Colab problem: continue previous training

olaviinha opened this issue · comments

I am using Colab (w/ %tensorflow_version 1.x) to run it and Google Drive to store all the related data.

It starts training from step 0 every time (along with a bunch of warnings) despite seemingly finding and restoring a previous checkpoint correctly in the beiginning.

Has anybody had any luck in continuing previous training in Colab?

Trying to restore saved checkpoints from /<logdir_root>/train/2020-07-20T11-44-41/ ...  Checkpoint found: /<logdir_root>/train/2020-07-20T11-44-41/model.ckpt-1396
  Global step was: 1396
  Restoring... Done.
WARNING:tensorflow:From train.py:289: start_queue_runners (from tensorflow.python.training.queue_runner_impl) is deprecated and will be removed in a future version.
Instructions for updating:
To construct input pipelines, use the `tf.data` module.
WARNING:tensorflow:`tf.train.start_queue_runners()` was called when no queue runners were defined. You can safely remove the call to this deprecated function.
files length: 4
2020-07-21 15:07:46.884203: I tensorflow/stream_executor/platform/default/dso_loader.cc:44] Successfully opened dynamic library libcudnn.so.7
2020-07-21 15:07:47.979702: I tensorflow/stream_executor/platform/default/dso_loader.cc:44] Successfully opened dynamic library libcublas.so.10
step 0 - loss = 1.931, (20.117 sec/step)
Storing checkpoint to /<logdir_root>/train/2020-07-21T15-07-00 ...WARNING:tensorflow:Issue encountered when serializing variables.
Type is unsupported, or the types of the items don't match field type in CollectionDef. Note this is a warning and probably safe to ignore.
'filter_bias' has type str, but expected one of: int, long, bool
WARNING:tensorflow:Issue encountered when serializing trainable_variables.
Type is unsupported, or the types of the items don't match field type in CollectionDef. Note this is a warning and probably safe to ignore.
'filter_bias' has type str, but expected one of: int, long, bool
step 1 - loss = 1.902, (0.692 sec/step)
step 2 - loss = 1.954, (0.692 sec/step)
step 3 - loss = 1.895, (0.692 sec/step)

@olaviinha Hi, having the same warning -not only on colab though.

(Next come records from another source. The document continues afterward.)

-- ==== Sys2Proof/Machine/InOut.lean ====
section
/-! DEFINITION. The input and output group (49_io.md R450 to R462). The port is the 16-bit value on the address
bus: {A, n} or {B, C}. -/

namespace Sys2Proof.Machine

/-- IN r,(C) (R452): the flags are those of the byte read; code 110 stores it nowhere. -/
def State.inputTo (s : State) (t : InDest) : State :=
  let v := s.ioValue s.bc
  let s1 := (s.afterIoRead s.bc).setFlags (parityFlags v s.regs.f)
  match t with
  | .reg r => s1.setReg r v
  | .flagsOnly => s1

/-- HL moved up or down by one, B counted down, the flags of a block I/O instruction: four of them drawn (R453). -/
def State.blockIoDone (s : State) (up : Bool) : State :=
  let s1 := (s.setHl (if up then s.hl + 1#16 else s.hl - 1#16)).setReg .b (s.regs.b - 1#8)
  (s1.drew 4).setFlags (blockIoFlags (s.regs.b - 1#8) (Config.freeBit s.draws) (Config.freeBit (s.draws + 1))
    (Config.freeBit (s.draws + 2)) (Config.freeBit (s.draws + 3)))

/-- One block input (R453, R455): the port is {B, C} before the decrement. -/
def State.inputStep (s : State) (up : Bool) : State :=
  ((s.afterIoRead s.bc).write8 s.hl (s.ioValue s.bc)).blockIoDone up

/-- The port of a block output (R450): B after the decrement, or before it if BLOCK_OUT_B_PHASE says so. -/
def State.blockOutPort (s : State) : Word :=
  (if s.params.blockOutBAfter then s.regs.b - 1#8 else s.regs.b) ++ s.regs.c

/-- One block output (R459, R461). -/
def State.outputStep (s : State) (up : Bool) : State :=
  ((s.afterRead8 s.hl).ioWrite s.blockOutPort (s.read8 s.hl)).blockIoDone up

/-- INIR, INDR, OTIR, OTDR: repeat until B = 0 (R454). -/
def State.repeatIo (s : State) : State := if s.regs.b = 0#8 then s else s.repeatInstr

/-- `IN A,(n)` (R451). -/
def execInAImm (n : Byte) (s : State) : Result :=
  .next ((s.afterIoRead (s.regs.a ++ n)).setA (s.ioValue (s.regs.a ++ n)))

/-- `IN r,(C)` (R452). -/
def execInRegC (t : InDest) (s : State) : Result :=
  .next (s.inputTo t)

/-- `INI` (R453). -/
def execIni (s : State) : Result :=
  .next (s.inputStep true)

/-- `INIR` (R454). -/
def execInir (s : State) : Result :=
  .next (s.inputStep true).repeatIo

/-- `IND` (R455). -/
def execInd (s : State) : Result :=
  .next (s.inputStep false)

/-- `INDR` (R456). -/
def execIndr (s : State) : Result :=
  .next (s.inputStep false).repeatIo

/-- `OUT (n),A` (R457). -/
def execOutImmA (n : Byte) (s : State) : Result :=
  .next (s.ioWrite (s.regs.a ++ n) s.regs.a)

/-- `OUT (C),r` (R458). -/
def execOutCReg (r : Reg8) (s : State) : Result :=
  .next (s.ioWrite s.bc (s.getReg r))

/-- `OUTI` (R459). -/
def execOuti (s : State) : Result :=
  .next (s.outputStep true)

/-- `OTIR` (R460). -/
def execOtir (s : State) : Result :=
  .next (s.outputStep true).repeatIo

/-- `OUTD` (R461). -/
def execOutd (s : State) : Result :=
  .next (s.outputStep false)

/-- `OTDR` (R462). -/
def execOtdr (s : State) : Result :=
  .next (s.outputStep false).repeatIo

end Sys2Proof.Machine
end

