-- ==== Sys2Proof/Safety.lean ====
section
/-! DEFINITION. What a good state and a safe run are. The Z80 has no trap and no fault (60_exceptions.md R480): a run is
safe as long as no step is refused, and what every step keeps is `StateOk`. -/

namespace Sys2Proof.Machine

/-- A PIO vector register has bit 0 = 0 (R553). -/
def PioPort.ok (p : PioPort) : Bool := !p.vector.getLsbD 0

/-- A CTC vector register holds only its upper five bits (R565), and a prescaler is below its largest factor. -/
def Ctc.ok (c : Ctc) : Bool :=
  c.vector &&& 0x07#8 == 0#8 && decide (c.ch0.prescale < 256) && decide (c.ch1.prescale < 256)
    && decide (c.ch2.prescale < 256) && decide (c.ch3.prescale < 256)

def Device.ok (d : Device) : Bool :=
  match d with
  | .ctc c => c.ok
  | .pio p => p.portA.ok && p.portB.ok

/-- What every step keeps: memory is in canonical form, so that equal memories are equal data; IFF1 is never set while
IFF2 is clear (R34); no_sample outlives its boundary only while the bus is granted away (R37, R590); the devices'
registers hold what their rules allow. -/
structure StateOk (s : State) : Prop where
  memory : s.mem.wf = true
  enables : s.iff1 = true → s.iff2 = true
  shadow : s.noSample = true → s.busGranted = true
  devices : ∀ d ∈ s.devices, d.ok = true

/-! ### Words for what an instruction does to memory, when no other bus master acts meanwhile -/

/-- t is u but for one write cycle of v to a: memory holds v there if a is RAM, and every other address (and a itself
where it is no RAM) holds what it held. -/
def TookByte (u t : State) (a : Word) (v : Byte) : Prop :=
  t = { u with mem := t.mem, busLog := .memWrite a v :: u.busLog } ∧ t.mem.wf = true ∧
    ∀ b, t.byteAt b = if b = a ∧ kindAt u.memMap a = none then v else u.byteAt b

/-- t is u but for two write cycles, v to a and then w to a', two different addresses. -/
def TookTwo (u t : State) (a : Word) (v : Byte) (a' : Word) (w : Byte) : Prop :=
  t = { u with mem := t.mem, busLog := .memWrite a' w :: .memWrite a v :: u.busLog } ∧ t.mem.wf = true ∧
    ∀ b, t.byteAt b =
      if b = a ∧ kindAt u.memMap a = none then v
      else if b = a' ∧ kindAt u.memMap a' = none then w
      else u.byteAt b

/-- The address is RAM or ROM. -/
def State.isPlain (s : State) (a : Word) : Prop := kindAt s.memMap a = none ∨ kindAt s.memMap a = some .rom

/-- The bus cycles that fetch an instruction's bytes at pc, the newest first: the first byte, and the one behind a
prefix, in opcode fetch cycles, the others in memory reads (10_state.md R33). -/
def fetchLog (pc : Word) (bytes : List Byte) : List BusEvent :=
  (bytes.mapIdx fun k v =>
    if isOpcodeByte (bytes.take k) then BusEvent.opFetch (pc + BitVec.ofNat 16 k) v
    else BusEvent.memRead (pc + BitVec.ofNat 16 k) v).reverse

/-- What the fetch of i at PC leaves, when its bytes are RAM or ROM and no other bus master acts meanwhile. -/
def State.fetched (s : State) (i : Instr) : State :=
  { s with
    pc := s.pc + BitVec.ofNat 16 i.length
    r := refreshed i.fetchCycles s.r
    devices := s.devices.map Device.m1
    busLog := fetchLog s.pc (encode i) ++ s.busLog }

/-- The outcome is a next state. -/
def Completes (r : Host.Outcome State Fault Refusal) : Prop := ∃ t, r = .next t

/-- k steps from s, all of which complete. -/
def SafeRun (k : Nat) (s : State) : Prop :=
  match k with
  | 0 => True
  | k' + 1 => ∃ t, step s = .next t ∧ SafeRun k' t

end Sys2Proof.Machine
end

A quick workaround for restoring the model properly is to set the --logdir arg to the dir where your model was saved, and not use --restore_from.
--logdir = logdir/train/model_dir
That worked for me, restores the global step and cntinues where it left off, in THAT folder.

However I cannot figure out the warning! back in April I trained with tf 1.3 and everything was ok.. I suspect that between versions 1.3 --> 1.15(the one that's on colab) there have been changes to the Saver class. So I'm looking into that..
Did you manage to resolve it?

@ileanna hi! --logdir is an argument of which method?

I am doing

python train.py --data_dir=MY_PATH --logdir = /content/tensorflow-wavenet/logdir/train/2021-01-13T17-47-15/model.ckpt-200

but it wont work...

@nschmidtg hello! as --logdir specifies the directory where train logs are stored you need to point to a folder.

So in your case it should be
python train.py --data_dir=MY_PATH --logdir = /content/tensorflow-wavenet/logdir/train/2021-01-13T17-47-15/
so without the model.ckpt-200 file.. only the folder with the checkpoints.

I hope it works like this!

Thanks! It did work!